Categorification and applications in topology and representation theory

Abstract

This thesis splits into two major parts. The connection between the two parts is the notion of "categorification" which we shortly explain/recall in the introduction. In the first part of this thesis we extend Bar-Natan's cobordism based categorification of the Jones polynomial to virtual links. Our topological complex allows a direct extension of the classical Khovanov complex (h=t=0), the variant of Lee (h=0,t=1) and other classical link homologies. We show that our construction allows, over rings of characteristic 2, extensions with no classical analogon, e.g. Bar-Natan's Z/2Z-link homology can be extended in two non-equivalent ways. Our construction is computable in the sense that one can write a computer program to perform calculations, e.g. we have written a MATHEMATICA based program. Moreover, we give a classification of all unoriented TQFTs which can be used to define virtual link homologies from our topological construction. Furthermore, we prove that our extension is combinatorial and has semi-local properties. We use the semi-local properties to prove an application, i.e. we give a discussion of Lee's degeneration of virtual homology. In the second part of this thesis (which is based on joint work with Mackaay and Pan) we use Kuperberg's sl3 webs and Khovanov's sl3 foams to define a new algebra KS, which we call the sl3 web algebra.
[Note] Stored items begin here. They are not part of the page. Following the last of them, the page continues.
-- ==== Sys2Proof/Machine/Transact.lean ====
section
/-! DEFINITION. One host transaction (30_encoding.md R55, 70_reset_and_hazards.md R115): a register read, a
register write, a command (a write to CMD), or the platform's reset. -/

namespace Sys2Proof.Machine

/-- The offset of CMD (R14). -/
def cmdOffset : Byte := 0x00

/-- A write of `w` to CMD (R96): the word is decoded and its command runs; a word that does not decode sets
RESULT = ERR_OPCODE and has no other effect, in every MODE (R53, R54). -/
def runCommand (w : Word) (s : State) : Host.Outcome State Fault Refusal :=
  match decode w with
  | .ok i => exec i s
  | .error _ => .next (s.fail .errOpcode)

/-- One transaction takes effect, atomically (R115). -/
def transact (t : Txn) (s : State) : Host.Outcome State Fault Refusal :=
  match t with
  | .rd off => .next (s.readTransaction off)
  | .wr off v => if off = cmdOffset then runCommand v s else .next (s.writeReg off v)
  | .reset => .next s.platformReset

/-- The transaction that issues a command (R55). -/
def issue (i : Instr) : Txn := .wr cmdOffset (encode i)

/-- The host has issued its next transaction. -/
def State.issued (s : State) (rest : List Txn) : State := { s with host := rest }

/-- The next thing that happens to the machine: the host's next transaction takes effect, in the order the host
issues them (R45); while the host issues none, the block holds its state (R112; DESIGN CHOICE, assumption log 3). -/
def nextTransaction (s : State) : Host.Outcome State Fault Refusal :=
  match s.host with
  | [] => .next s
  | t :: rest => transact t (s.issued rest)

/-- A transaction the host is about to issue before the others. -/
def State.withTransaction (s : State) (t : Txn) : State := { s with host := t :: s.host }

/-- Commands the host is about to issue, in order, before its other transactions. -/
def State.withCommands (s : State) (is : List Instr) : State := { s with host := is.map issue ++ s.host }

/-- The command word in the low `nbits` bits of `w`. -/
def commandWord (nbits w : Nat) : Word := BitVec.ofNat 32 (w % 2 ^ nbits)

end Sys2Proof.Machine
end

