-- ==== Sys2Proof/Laws/Ops.lean ====
section
/-! SUPPORT. What a guarded command can do (60_exceptions.md R98, R99). -/

namespace Sys2Proof.Machine

/-- A guarded command runs its own rule where the mode accepts it, and otherwise does nothing but report the
table's error. -/
theorem State.accepted_cases (s : State) (a : Access) (run : State → State) :
    (a.error? s.mode = none ∧ s.accepted a run = run s) ∨
      ∃ r, a.error? s.mode = some r ∧ s.accepted a run = s.setResult r := by
  unfold State.accepted
  cases h : a.error? s.mode with
  | none => exact .inl ⟨rfl, rfl⟩
  | some r => exact .inr ⟨r, rfl, rfl⟩

theorem State.accepted_of_none {s : State} {a : Access} (run : State → State) (h : a.error? s.mode = none) :
    s.accepted a run = run s := by unfold State.accepted; rw [h]

theorem State.accepted_of_some {s : State} {a : Access} {r : Result} (run : State → State)
    (h : a.error? s.mode = some r) : s.accepted a run = s.setResult r := by unfold State.accepted; rw [h]; rfl

@[simp] theorem error?_always (m : Mode) : Access.always.error? m = none := rfl

theorem error?_idleOnly (m : Mode) : Access.idleOnly.error? m = if m = .idle then none else some .errBusy := by
  cases m <;> rfl

theorem error?_txOnly (m : Mode) :
    Access.txOnly.error? m = if m = .tx then none else if m = .idle then some .errState else some .errBusy := by
  cases m <;> rfl

theorem error?_rxOnly (m : Mode) :
    Access.rxOnly.error? m = if m = .rx then none else if m = .idle then some .errState else some .errBusy := by
  cases m <;> rfl

/-- The mode's error is never OK and never the outcome CRC_MISMATCH. -/
theorem error?_isError {a : Access} {m : Mode} {r : Result} (h : a.error? m = some r) : r.isError = true := by
  revert h; cases a <;> cases m <;> simp [Access.error?] <;> rintro rfl <;> rfl

theorem frameSizeValid_iff (p : Config.Params) (fs : Half) :
    frameSizeValid p fs = true ↔ 7 ≤ fs.toNat ∧ fs.toNat ≤ p.fbufSize := by
  rw [frameSizeValid, Bool.and_eq_true, decide_eq_true_iff, decide_eq_true_iff]; rfl

theorem State.configValid_iff (s : State) :
    s.configValid = true ↔ 7 ≤ s.frameSize.toNat ∧ s.frameSize.toNat ≤ s.params.fbufSize :=
  frameSizeValid_iff s.params s.frameSize

theorem State.capacity_eq (s : State) : s.capacity = s.frameSize.toNat - 6 := rfl

theorem State.encodeSessionInRange_iff (s : State) :
    s.encodeSessionInRange = true ↔
      s.configValid = true ∧ s.fcount.toNat < s.capacity ∧ 0 < s.txRemain.toNat := by
  simp [State.encodeSessionInRange, and_assoc]

theorem State.decodeSessionInRange_iff (s : State) :
    s.decodeSessionInRange = true ↔
      s.phase = .separator ∨ (s.configValid = true ∧ s.fcount.toNat < s.frameSize.toNat) := by
  simp [State.decodeSessionInRange]

end Sys2Proof.Machine
end

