-- ==== Sys2Proof/Tests/Slice0.lean ====
section
/-! SUPPORT. The model's own tests. The expected values are the spec's: the words of 30_encoding.md, the vectors of
95_test_vectors.md, and the boundary values the rules name. No test rests on a free draw: the states below hold
bytes in place of draws. -/

namespace Sys2Proof.Tests

open Sys2Proof Sys2Proof.Machine

-- One theorem after the other: kernel evaluations that wait for each other hold a thread and its stack each.
set_option Elab.async false

/-! ## Small states -/

/-- Reset under the default profile with FBUF_SIZE = 1024, the vectors' conventions (95_test_vectors.md). -/
def base : State := { State.reset with params := Config.defaultProfile, draw := List.replicate 1024 0x5A }

/-- FRAME_SIZE = 8, so P = 2, as in 95_test_vectors.md 2.5 and 2.6. -/
def base8 : State := { base with frameSize := 8 }

/-- An encode session of 5 bytes at P = 2, right after its TX_START (R80's example). -/
def tx8 : State := { base8 with mode := .tx, txTotal := 5, txRemain := 5 }

/-- A decode session at P = 2, strict and ADVANCE, right after its RX_START (R89's example). -/
def rx8 : State := { base8 with mode := .rx, seqMode := .advance }

/-- The frame buffer holding the given bytes from index `i` on. -/
def holding (s : State) (i : Nat) (bs : List Byte) : State := s.setBytes i bs

/-- The state a command or a step ends in, if it ends in one. -/
def next? : Host.Outcome State Fault Refusal → Option State
  | .next t => some t
  | .fault _ => none
  | .refused _ => none

/-- The end state with everything the host side adds taken as given. -/
def ends (o : Host.Outcome State Fault Refusal) (p : State → Bool) : Bool := (next? o).any p

/-- A stop's reason. -/
def fault? : Host.Outcome State Fault Refusal → Option Fault
  | .fault f => some f
  | .next _ => none
  | .refused _ => none

/-- Frame 0 of "HELLO" at P = 2, default profile (95_test_vectors.md 2.4). -/
def frame0 : List Byte := [0x00, 0x00, 0x02, 0x00, 0x48, 0x45, 0x7C, 0x7F]

/-- The frame of the source's example "ABCDEFGHIJ" at FRAME_SIZE = 16, default profile (R76's example). -/
def frameAJ : List Byte :=
  [0x00, 0x00, 0x0A, 0x00, 0x41, 0x42, 0x43, 0x44, 0x45, 0x46, 0x47, 0x48, 0x49, 0x4A, 0xDD, 0x32]

/-! ## Well-formedness: an ill-formed term for each check -/

theorem test_illformed_reserved_opcode : wordWellFormed 0x00000001 = false := by decide
theorem test_illformed_reserved_opcode_top : wordWellFormed 0x000000FF = false := by decide
theorem test_illformed_n_with_b : wordWellFormed 0x0000FF00 = false := by decide
theorem test_illformed_n_with_h : wordWellFormed 0x00010010 = false := by decide
theorem test_illformed_b_with_h : wordWellFormed 0x00010011 = false := by decide
theorem test_illformed_h_with_b : wordWellFormed 0x00000112 = false := by decide
theorem test_illformed_line_n_operand : (AsmLine.command .nop (some 0)).wellFormed = false := by decide
theorem test_illformed_line_b_range : (AsmLine.command .crcStep (some 256)).wellFormed = false := by decide
theorem test_illformed_line_b_missing : (AsmLine.command .txByte none).wellFormed = false := by decide
theorem test_illformed_line_h_range : (AsmLine.command .crcBulk (some 65536)).wellFormed = false := by decide
theorem test_illformed_line_h_missing : (AsmLine.command .bufSetptr none).wellFormed = false := by decide
theorem test_illformed_line_write_range : (AsmLine.write .crc 4294967296).wellFormed = false := by decide
theorem test_wellformed_line_bounds :
    (AsmLine.command .crcStep (some 255)).wellFormed && (AsmLine.command .crcBulk (some 65535)).wellFormed &&
      (AsmLine.write .crc 4294967295).wellFormed = true := by decide

/-! ## Decoding: words of 30_encoding.md R52, R54 and 95_test_vectors.md 2.1 and 3 -/

theorem test_decode_nop : decode 0x00000000 = .ok .nop := by rfl
theorem test_decode_crcInit : decode 0x00000010 = .ok .crcInit := by rfl
theorem test_decode_crcStep : decode 0x00004111 = .ok (.crcStep 0x41) := by rfl
theorem test_decode_crcBulk : decode 0x00090012 = .ok (.crcBulk 9) := by rfl
theorem test_decode_bufSetptr : decode 0x07D00020 = .ok (.bufSetptr 2000) := by rfl
theorem test_decode_bufWrite : decode 0x00005521 = .ok (.bufWrite 0x55) := by rfl
theorem test_decode_bufRead : decode 0x00000022 = .ok .bufRead := by rfl
theorem test_decode_frmEncode : decode 0x00000030 = .ok .frmEncode := by rfl
theorem test_decode_frmDecode : decode 0x00000031 = .ok .frmDecode := by rfl
theorem test_decode_txStart : decode 0x00000040 = .ok .txStart := by rfl
theorem test_decode_txByte : decode 0x00004841 = .ok (.txByte 0x48) := by rfl
theorem test_decode_rxStart : decode 0x00000050 = .ok .rxStart := by rfl
theorem test_decode_rxByte : decode 0x0000EE51 = .ok (.rxByte 0xEE) := by rfl
theorem test_decode_rxEnd : decode 0x00000052 = .ok .rxEnd := by rfl
theorem test_decode_abort : decode 0x00000060 = .ok .abort := by rfl
theorem test_decode_reserved : decode 0x00000113 = .error (.reservedOpcode 0x13) := by rfl
theorem test_decode_mustBeZero : decode 0x00FF0041 = .error (.mustBeZero .txByte) := by rfl
theorem test_encode_words :
    encode (.crcStep 0x39) = 0x00003911 ∧ encode (.crcBulk 9) = 0x00090012 ∧ encode (.bufSetptr 14) = 0x000E0020 ∧
      encode (.rxByte 0x7F) = 0x00007F51 := by decide
theorem test_table_word : decodeTableWord 32 0x00004111 = some (.crcStep 0x41) := by rfl
theorem test_table_word_illegal : decodeTableWord 32 0x00000001 = none := by rfl
theorem test_table_word_too_wide : decodeTableWord 40 0x0100000000 = none := by rfl

/-! ## The step -/

/-- A stored word is run by the very next step, and the host is left as it was. -/
theorem test_fetch_word :
    next? (step (base.withFetchWord 32 0x00004111)) = some { base with crc := 0xB915 } := by decide +kernel

theorem test_line_is_its_word : assemble (.command .bufWrite (some 0x41)) = some (.wr 0x00 0x00004121) := by
  decide
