-- ==== Sys2Proof/Machine/Ops.lean ====
section
/-! DEFINITION. Named operations every family shares: tiles and dies, events, the error log and counters, retirement,
the binding of virtual tiles, faults, and accesses to scratchpad and Cavern. -/

namespace Sys2Proof.Machine

/-- 64-bit counters stop at their limit (R546). -/
def count64 (n : Nat) (k : Nat := 1) : Nat := min (n + k) (2 ^ 64 - 1)

/-- What a step answers. -/
abbrev Out := Host.Outcome State Fault Refusal

/-- The time count in ns (R379). -/
def State.now (s : State) : Nat := s.tm.tick / 65536

def State.tile (s : State) (k : Nat) : Tile := tget {} s.tiles k
def State.setTile (s : State) (k : Nat) (t : Tile) : State := { s with tiles := tset {} s.tiles k t }
def State.modTile (s : State) (k : Nat) (f : Tile → Tile) : State := s.setTile k (f (s.tile k))
def State.die (s : State) (d : Nat) : Die := tget {} s.dies d
def State.setDie (s : State) (d : Nat) (x : Die) : State := { s with dies := tset {} s.dies d x }
def State.modDie (s : State) (d : Nat) (f : Die → Die) : State := s.setDie d (f (s.die d))

/-- A fresh free value: the counter that selects it, and the state that has passed it (log 2). -/
def State.fresh (s : State) : Nat × State := (s.free, { s with free := s.free + 1 })

/-! ### Events (R480, R502) -/

/-- Raise an event: it takes the TICK and the next SEQ and waits for its ring; before the ring is first enabled at
most 256 are held (R480) (log 76). -/
def raise (s : State) (code cause : Nat) (data : List Byte) : State :=
  let ev := s.ce.ev
  let r : EvRec := ⟨s.now, code, cause, ev.seq, padTo 16 data⟩
  let ev := { ev with seq := (ev.seq + 1) % 2 ^ 32 }
  let ev :=
    if ev.opened || ev.wait.length < 256 then { ev with wait := ev.wait ++ [r] }
    else { ev with lost := ev.lost + 1, lostNew := ev.lostNew + 1 }
  { s with ce := { s.ce with ev := ev } }

/-! ### Error log (R452) -/

/-- Write one record to the log ring, stamped with the TICK (log 104). -/
def logErr (s : State) (r : LogRec) : State :=
  let e := s.er
  let i := e.head % 4096
  let old := tget {} e.log i
  { s with er := { e with
      log := tset {} e.log i { r with tick := s.now, isRead := false }
      head := e.head + 1
      lost := if e.head ≥ 4096 ∧ old.isRead = false then e.lost + 1 else e.lost
      capIdx := if e.capIdx = some i then none else e.capIdx } }

/-! ### Resource identifiers (Table 16-1) and physical positions -/

def residTile (d row col : Nat) : Nat := 1 * 2 ^ 28 + d * 2 ^ 24 + row * 2 ^ 20 + col * 2 ^ 16
def residBank (d row col b : Nat) : Nat := 2 * 2 ^ 28 + d * 2 ^ 24 + row * 2 ^ 20 + col * 2 ^ 16 + b * 2 ^ 12
def residSub (d stack layer sub : Nat) : Nat := 3 * 2 ^ 28 + d * 2 ^ 24 + stack * 2 ^ 22 + layer * 2 ^ 21 + sub
def residLane (b dir lane : Nat) : Nat := 4 * 2 ^ 28 + b * 2 ^ 24 + dir * 2 ^ 23 + lane
def residPort (p : Nat) : Nat := 5 * 2 ^ 28 + p * 2 ^ 24
/-- Compute die of a tile, bank or sub-array; 0 of another resource (Table 16-4). -/
def residDie (r : Nat) : Nat := if 1 ≤ r / 2 ^ 28 ∧ r / 2 ^ 28 ≤ 3 then r / 2 ^ 24 % 8 else 0

/-- Every resource held retired, recorded or volatile (R448). -/
def State.retiredAll (s : State) : List Nat := s.er.retired ++ s.er.volatile_

/-- A tile is retired when it or one of its banks is (R448) (log 31). -/
def State.tileRetired (s : State) (d row col : Nat) : Bool :=
  s.retiredAll.contains (residTile d row col) ||
    (List.range 16).any (fun b => s.retiredAll.contains (residBank d row col b))

/-- Row and virtual column of a virtual tile index (R12). -/
def vtRow (vt : Nat) : Nat := vt / 15
def vtCol (vt : Nat) : Nat := vt % 15

/-- Physical column of virtual column `c` of a row: the (c + 1)-th column not skipped (R48). -/
def State.physCol (s : State) (d row c : Nat) : Nat :=
  let sk := tget 0 s.img.skip (d * 16 + row)
  ((numsWhere 16 (fun p => !bit sk p))[c]?).getD 15

/-- The tile index names a bound tile of the die (R52). -/
def State.bound (s : State) (d vt : Nat) : Bool :=
  let g := tget 0 s.img.grid d
  s.img.loaded && decide (vt < 240) && (g == 2 || (g == 1 && vt % 15 != 14))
It is the sl3 analogue of Khovanov's arc algebra Hn. We prove that KS is a graded symmetric Frobenius algebra. Furthermore, we categorify an instance of q-skew Howe duality, which allows us to prove that KS is Morita equivalent to a certain cyclotomic KLR-algebra. This allows us to determine the split Grothendieck group K0(KS), to show that its center is isomorphic to the cohomology ring of a certain Spaltenstein variety, and to prove that KS is a graded cellular algebra.